Many fans and critics claimed that Watchmen was 'unfilmable' but I thought the director made a decent fist of it; my only (minor) grumble would be that it was over-long. I wouldn't have minded but the extra length wasn't used to further the plot or provide action (it is a superhero film after all, albeit an unconventional one!) but to pad it out. Too much time was spent on Dr Manhattan and his inability to empathise with 'ordinary' humans, while Rorschach's quest to find the killer of his fellow mask, The Comedian, could have been developed further.

Ultimately though this is a strange but somehow satisfying movie experience.

All Along the Watchmen5
I thought the film version stood up well to its attempt to be, as much as a film ever can be, faithful to what the director saw as the spirit of the original graphic novel. The whole look of the piece was remarkably true, in large matters like Dr Manhattan's light suit and in lesser ones too. The humble comic like the vampire story generating something much more serious than its origins might suggest. Perhaps the film was too much the whodunit for some? I enjoyed it in the round and was surprised how quickly the evening went.

The Manhattan Project5
Much has been made of the supposed difficulty of transposing Alan Moore's graphic novels into the medium of film. Previous attempts such as V for Vendetta and From Hell received mixed receptions from critics and audiences, but were both actually very good pieces of cinema. Moore's public disowning of the film imaginings of his work has harmed them, but it says more about his non-conformism than it does about the quality of the movies themselves.

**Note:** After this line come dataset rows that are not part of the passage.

/-! ### Page 0x16 (R158) -/

def HL_CTRL.EN : Fld := ⟨0x16040, 0, 1⟩
def HL_CTRL.HOLDOFF : Fld := ⟨0x16040, 8, 4⟩
def HL_CTRL.INV_MAX : Fld := ⟨0x16040, 16, 8⟩
def HL_STAT.RUN : Fld := ⟨0x16044, 0, 1⟩
def HL_STAT.THROTTLE : Fld := ⟨0x16044, 1, 2⟩
def HL_STAT.OPEN : Fld := ⟨0x16044, 3, 1⟩
def HL_STAT.LOOPS : Fld := ⟨0x16044, 4, 13⟩
def HL_OOB_MAX.BEATS : Fld := ⟨0x16048, 0, 16⟩
def HL_OWN_SEL.DO : Fld := ⟨0x16050, 0, 14⟩
def HL_OWN_STAT.STATE : Fld := ⟨0x16054, 0, 4⟩
def HL_OWN_STAT.LOOP : Fld := ⟨0x16054, 4, 13⟩
def HL_OWN_STAT.HAS_LOOP : Fld := ⟨0x16054, 17, 1⟩
def HL_OVR.DO : Fld := ⟨0x16058, 0, 14⟩
def HL_OVR.LIVE : Fld := ⟨0x16058, 14, 1⟩
def HL_OVR.ACT : Fld := ⟨0x16058, 16, 2⟩
def HL_OVR.GO : Fld := ⟨0x16058, 31, 1⟩
def HL_OVR_STAT.RESULT : Fld := ⟨0x1605C, 0, 2⟩
def HL_OVR_STAT.REASON : Fld := ⟨0x1605C, 2, 4⟩
def HL_CNT.SAT : Fld := ⟨0x16060, 0, 16⟩
def HL_CNT.BLIND : Fld := ⟨0x16060, 16, 16⟩
def HL_CNT2.PREEMPT : Fld := ⟨0x16064, 0, 16⟩
def HL_CNT2.OOB : Fld := ⟨0x16064, 16, 16⟩

/-- Rows of page 0x16. -/
def rowsPage16a : List FldRow := [
  ⟨HL_CTRL.EN, 1, .rw, false, 0⟩,
  ⟨HL_CTRL.HOLDOFF, 1, .rw, false, 2⟩,
  ⟨HL_CTRL.INV_MAX, 1, .rw, false, 64⟩,
  ⟨HL_STAT.RUN, 1, .ro, false, 0⟩,
  ⟨HL_STAT.THROTTLE, 1, .ro, false, 0⟩,
  ⟨HL_STAT.OPEN, 1, .ro, false, 0⟩,
  ⟨HL_STAT.LOOPS, 1, .ro, false, 0⟩,
  ⟨HL_OOB_MAX.BEATS, 1, .rw, false, 2000⟩,
  ⟨HL_OWN_SEL.DO, 1, .rw, false, 0⟩,
  ⟨HL_OWN_STAT.STATE, 1, .ro, false, 0⟩,
  ⟨HL_OWN_STAT.LOOP, 1, .ro, false, 0⟩,
  ⟨HL_OWN_STAT.HAS_LOOP, 1, .ro, false, 0⟩,
  ⟨HL_OVR.DO, 1, .wo, false, 0⟩,
  ⟨HL_OVR.LIVE, 1, .wo, false, 0⟩,
  ⟨HL_OVR.ACT, 1, .wo, false, 0⟩,
  ⟨HL_OVR.GO, 1, .wo, false, 0⟩,
  ⟨HL_OVR_STAT.RESULT, 1, .ro, false, 0⟩,
  ⟨HL_OVR_STAT.REASON, 1, .ro, false, 0⟩,
  ⟨HL_CNT.SAT, 1, .rc, false, 0⟩,
  ⟨HL_CNT.BLIND, 1, .rc, false, 0⟩,
  ⟨HL_CNT2.PREEMPT, 1, .rc, false, 0⟩,
  ⟨HL_CNT2.OOB, 1, .rc, false, 0⟩]

/-! ### Page 0x17 (R159) -/

def HL_AT_CTRL.LIVE : Fld := ⟨0x17040, 0, 1⟩
def HL_AT_CTRL.CYCLES : Fld := ⟨0x17040, 4, 4⟩
def HL_AT_CTRL.TMAX : Fld := ⟨0x17040, 16, 16⟩
def HL_AT_REQ.LOOP : Fld := ⟨0x17044, 0, 13⟩
def HL_AT_REQ.APPLY : Fld := ⟨0x17044, 13, 1⟩
def HL_AT_REQ.AMP : Fld := ⟨0x17044, 16, 10⟩
def HL_AT_REQ.GO : Fld := ⟨0x17044, 31, 1⟩
def HL_AT_STAT.ACTIVE : Fld := ⟨0x17048, 0, 6⟩
def HL_AT_STAT.LOOP : Fld := ⟨0x17048, 6, 13⟩
def HL_AT_STAT.RESULT : Fld := ⟨0x17048, 19, 3⟩
def HL_AT_STAT.REASON : Fld := ⟨0x17048, 22, 3⟩
def HL_AT_RES0.PERIOD : Fld := ⟨0x1704C, 0, 16⟩
def HL_AT_RES1.SWING : Fld := ⟨0x17050, 0, 22⟩
def HL_AT_RES2.STEP : Fld := ⟨0x17054, 0, 10⟩
def HL_AT_RES2.STEP_FAR : Fld := ⟨0x17054, 10, 10⟩
def HL_AT_RES2.INTERVAL : Fld := ⟨0x17054, 20, 8⟩

/-- Rows of page 0x17. -/
def rowsPage17a : List FldRow := [
  ⟨HL_AT_CTRL.LIVE, 1, .rw, false, 0⟩,
  ⟨HL_AT_CTRL.CYCLES, 1, .rw, false, 4⟩,
  ⟨HL_AT_CTRL.TMAX, 1, .rw, false, 1000⟩,
  ⟨HL_AT_REQ.LOOP, 1, .rw, false, 0⟩,
  ⟨HL_AT_REQ.APPLY, 1, .rw, false, 0⟩,
  ⟨HL_AT_REQ.AMP, 1, .rw, false, 0⟩,
  ⟨HL_AT_REQ.GO, 1, .wo, false, 0⟩,
  ⟨HL_AT_STAT.ACTIVE, 1, .ro, false, 0⟩,
  ⟨HL_AT_STAT.LOOP, 1, .ro, false, 0⟩,
  ⟨HL_AT_STAT.RESULT, 1, .ro, false, 0⟩,
  ⟨HL_AT_STAT.REASON, 1, .ro, false, 0⟩,
  ⟨HL_AT_RES0.PERIOD, 1, .ro, false, 0⟩,
  ⟨HL_AT_RES1.SWING, 1, .ro, false, 0⟩,
  ⟨HL_AT_RES2.STEP, 1, .ro, false, 0⟩,
  ⟨HL_AT_RES2.STEP_FAR, 1, .ro, false, 0⟩,
  ⟨HL_AT_RES2.INTERVAL, 1, .ro, false, 0⟩]

/-! ### Page 0x18 (R262) -/

def NP_CTRL.EN : Fld := ⟨0x18040, 0, 1⟩
def NP_CTRL.SPEED : Fld := ⟨0x18040, 1, 1⟩
def NP_CTRL.AN_EN : Fld := ⟨0x18040, 2, 1⟩
def NP_STAT.LINK : Fld := ⟨0x18044, 0, 1⟩
def NP_STAT.AN_DONE : Fld := ⟨0x18044, 1, 1⟩
def NP_STAT.SPEED : Fld := ⟨0x18044, 2, 1⟩
def NP_STAT.PCS_SYNC : Fld := ⟨0x18044, 3, 1⟩
def NP_STAT.REMOTE_FAULT : Fld := ⟨0x18044, 4, 1⟩
def NP_VLAN.PVID : Fld := ⟨0x18048, 0, 12⟩
def NP_VLAN.PCP : Fld := ⟨0x18048, 12, 3⟩
def NP_VLAN.UNTAG_OK : Fld := ⟨0x18048, 16, 1⟩
def NP_MAXLEN.MAXLEN : Fld := ⟨0x1804C, 0, 11⟩
def NP_ERR.CRC : Fld := ⟨0x18060, 0, 16⟩
def NP_ERR.LEN : Fld := ⟨0x18060, 16, 16⟩
def NP_DROP.POLICE : Fld := ⟨0x18064, 0, 16⟩
def NP_DROP.VLAN : Fld := ⟨0x18064, 16, 16⟩
def NP_DROP2.PAUSE : Fld := ⟨0x18068, 0, 16⟩
def NP_DROP2.DUP : Fld := ⟨0x18068, 16, 16⟩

Watchmen is a beautifully crafted and fascinating story (it is one of the New York Times top 100 novels of all time after all). Atmospherically shot, with gravelly narration by the disturbing and uncompromising Rorschach, the imersion into the alternative 1980s history is immediate.

Cold War paranoia has been racheted up and nuclear armageddon seems imminent and terrifying. In 2009 this has less intrinsic power than when Moore penned Watchmen in 1986. The Soviet giant has crumbled and nuclear proliferation has reduced, but the capability of humanity to destroy itself is still a hard truth of the world we live in. That's what makes the character of Dr Manhattan so engrossing. A man turned into a being of god-like power, his struggle to save humanity causes him to lose his own. The portrayl of Manhattan by Billy Crudupp is wonderful; quiet, regretful and absorbing. This is juxtaposed with visual representations of a towering blue giant, destroying human lives with a gesture. The parallel with the awful responsibility of controlling a nuclear button is clear.

The other characters are as well drawn as they need to be to lend support to the blue gargantuan, Rorschach being the most compelling, but Manhattan is the centrepiece. Given near infinite powers, the question settles in the viewers mind, how would I respond to the the needs of my loved ones? My country? The world?

Moore's story is ascerbic and engaging, the lines between good and evil are blurred. The thoughtful, compassionate Nite Owl partners with the uncompromising and brutal Rorschach. Ozymandias mixes intelligence with maeglomania and explains the true nature of sacrifice. Silk Spectre and the Comedian explore themes of human emotions and responses; the interwining of love and grief, exhaltation and regret. As a whole Watchmen is a rich, well textured story which provokes thought as well as entertaining. Watch it.